EXERCISE INPUTS:
theorem spawnBlock_safe : Safe (spawnBlock va) := by
  intro s h
  unfold spawnBlock
  split
  next e => exact snd_inv (translateM_safe h) e
  next u e =>
    have hu : u.Inv := snd_inv (translateM_safe h) e
    extract_lets r
    have hr : r.2.Inv := snd_ite_inv (readRemote_safe hu) (consumeM_safe hu)
    clear_value r
    split <;> exact hr

theorem execTspawn_inv (h : s.Inv) : AnswersInv (execTspawn d a s) := by
  refine runM_inv (.bind alignedM_safe
    (fun _ => .bind spawnBlock_safe
      (fun _ => .bind setNrM_safe
        (fun _ => .bind (fun _ h1 => h1) (fun _ => .bind (waitingM_safe acceptLaunch_safe) (fun _ => ?_)))))) h
  split
  · exact .bind (fun _ h1 => h1) fun _ _ h1 => h1
  · exact fun _ h1 => h1
  · exact fun _ h1 => h1

theorem addEdge_inv {w d : ℕ} (h : s.Inv) : (addEdge s w d).Inv := by
  refine foldl_inv (fun _ h1 _ => ?_) ?_
  · exact h1
  · split <;> exact h

theorem execTdep_inv (h : s.Inv) : AnswersInv (execTdep a b s) :=
  answers_ite (takeTrap_inv h)
    (answers_ite (takeTrap_inv h)
      (answers_ite (takeTrap_inv h)
        (answers_ite (takeTrap_inv h)
          (answers_ite h (runM_inv
            (.bind setNrM_safe fun _ => .bind (fun _ h1 => ite_inv (addEdge_inv h1) h1) fun _ _ h1 => h1) h)))))

/-! ## Steps: bind, stage, start, stop (`Machine/Steps`) -/

theorem execBindRecordWrite_inv {dws : List Word} (h : s.Inv) : AnswersInv (execBindRecordWrite core dws s) := by
  unfold execBindRecordWrite
  repeat' split
  all_goals exact h

theorem stageAt_inv {l : LaunchRec} {x : BindRec} (h : s.Inv) : (stageAt s l r core x).Inv := by
  unfold stageAt
  split <;> exact h

theorem execStageRecord_inv (h : s.Inv) : AnswersInv (execStageRecord core s) := by
  unfold execStageRecord
  split
  · dsimp only
    split
    · exact foldl_inv (fun _ h1 _ => stageAt_inv h1) h
    · exact h
  · exact h

theorem preloadM_safe {l : LaunchRec} {p : PreLine} : Safe (preloadM n l p) := by
  intro s h
  refine snd_ite_inv h ?_
  split
  · exact (reportLeg_sameMem ..).inv h
  · exact h
  · exact h
  · exact snd_ite_inv h (requestPageAt_inv h)
  · refine snd_ite_inv h ((wayE_safe (fun s1 h1 => ?_)) h)
    dsimp only
    split <;> exact (fillI2_inbound ..).inv h1

theorem preloadNext_inv {l : LaunchRec} : ∀ {ps : List PreLine} {s : State}, s.Inv → (preloadNext n l ps s).2.Inv
  | [], _, h => h
  | p :: ps, s, h => by
    unfold preloadNext
    split
    next e => exact snd_inv (preloadM_safe h) e
    next e => exact snd_inv (preloadM_safe h) e
    next e => exact preloadNext_inv (snd_inv (preloadM_safe h) e)

theorem execPreloadLineLand_inv (h : s.Inv) : AnswersInv (execPreloadLineLand k s) := by
  unfold execPreloadLineLand
  dsimp only
  split
  · split
    next e2 => exact (snd_inv (preloadNext_inv h) e2).congr rfl
    next e2 => exact snd_inv (preloadNext_inv h) e2
  · exact h

theorem readParam_safe {l : LaunchRec} {param : Word} : Safe (readParam l param) := by
  intro s h
  refine snd_ite_inv h ?_
  split
  next e1 => exact snd_inv (dispWords_safe h) e1
  next e1 => exact snd_inv (dispWords_safe h) e1

theorem readParams_safe {s₀ : State} {l : LaunchRec} :
    ∀ {ks : List ℕ} {acc : List (ℕ × Word × Word)}, Safe (readParams s₀ l ks acc)
  | [], _ => fun _ h => h
  | k :: ks, acc => by
    intro s h
    unfold readParams
    split
    next e => exact snd_inv (readParam_safe h) e
    next e => exact readParams_safe (snd_inv (readParam_safe h) e)

theorem startFresh_inv {tvec frecbase : Word} (h : s.Inv) : (startFresh s r k tvec frecbase).Inv := (setHart_sameMem ..).inv h

theorem startSaved_inv {v : SavedHart} (h : s.Inv) : (startSaved s r k v).Inv := applySil_inv ((setHart_sameMem ..).inv h)

theorem readyCores_inv (h : s.Inv) : (readyCores s ks).Inv := foldl_inv (fun _ h1 _ => ite_inv (freePinned_inv h1) h1) h

theorem endUnread_inv (h : s.Inv) : (endUnread s r t).Inv := by
  delta endUnread
  extract_lets u
  have hu : u.Inv := by
    subst u
    split
    · exact (scoreCheck_sameMem ..).inv h
    · exact h
  exact ite_inv (endStep_inv hu) (completeStep_inv (unbindStep_inv hu))

theorem execHartStart_inv (h : s.Inv) : AnswersInv (execHartStart slot s) := by
  delta execHartStart
  extract_lets x
  clear_value x
  refine answers_ite h ?_
  split
  · exact h
  next r _ =>
    extract_lets ks u
    have hu : u.Inv := readyCores_inv h
    clear_value u
    refine answers_ite h (answers_ite hu ?_)
    split
    · exact hu
    · split
      next t e =>
        have ht : t.Inv := snd_inv (readParams_safe hu) e
        exact foldl_inv (fun _ h _ => startFresh_inv h)
          (foldl_inv (s := runStep t r ks) (fun _ h _ => startSaved_inv h) ht)
      next e => exact snd_inv (readParams_safe hu) e
      next e => exact endUnread_inv (snd_inv (readParams_safe hu) e)

theorem publishOut_inv (h : s.Inv) : (publishOut s k).1.Inv := by
  unfold publishOut
  refine fst_ite_inv (fst_ite_inv ?_ h) (release_inv h)
  dsimp only [State.Inv, advanceRcnt, setCounts]
  exact inv_of_mem (flush_mem _) (release_inv h)

theorem publishAll_inv : ∀ {ks : List ℕ} {s : State}, s.Inv → (publishAll s ks).1.Inv
  | [], _, h => h
  | k :: ks, s, h => by
    unfold publishAll
    exact fst_ite_inv (publishAll_inv (publishOut_inv h)) (publishOut_inv h)

theorem saveStep_inv {ovr : Bool} (h : s.Inv) : (saveStep s handle ovr).Inv := by
  unfold saveStep
  split
  · dsimp only [State.Inv, setStep]
    exact endHarts_inv (endRun_inv h)
  · exact h

theorem overrunRecord_inv (h : s.Inv) : (overrunRecord s handle).Inv := by
  unfold overrunRecord
  split <;> exact h

theorem stopEnds_inv {why : Stopping} (h : s.Inv) : (stopEnds s handle why).Inv := by
  unfold stopEnds
  split
  · exact overrunRecord_inv h
  · exact ite_inv h h
  · exact h
  · exact h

TASK DIRECTIONS:
Your answer should hold every line of the entries that contains the string "List".

RESULT OF THIS EXERCISE:
theorem execBindRecordWrite_inv {dws : List Word} (h : s.Inv) : AnswersInv (execBindRecordWrite core dws s) := by
theorem preloadNext_inv {l : LaunchRec} : ∀ {ps : List PreLine} {s : State}, s.Inv → (preloadNext n l ps s).2.Inv
    ∀ {ks : List ℕ} {acc : List (ℕ × Word × Word)}, Safe (readParams s₀ l ks acc)
theorem publishAll_inv : ∀ {ks : List ℕ} {s : State}, s.Inv → (publishAll s ks).1.Inv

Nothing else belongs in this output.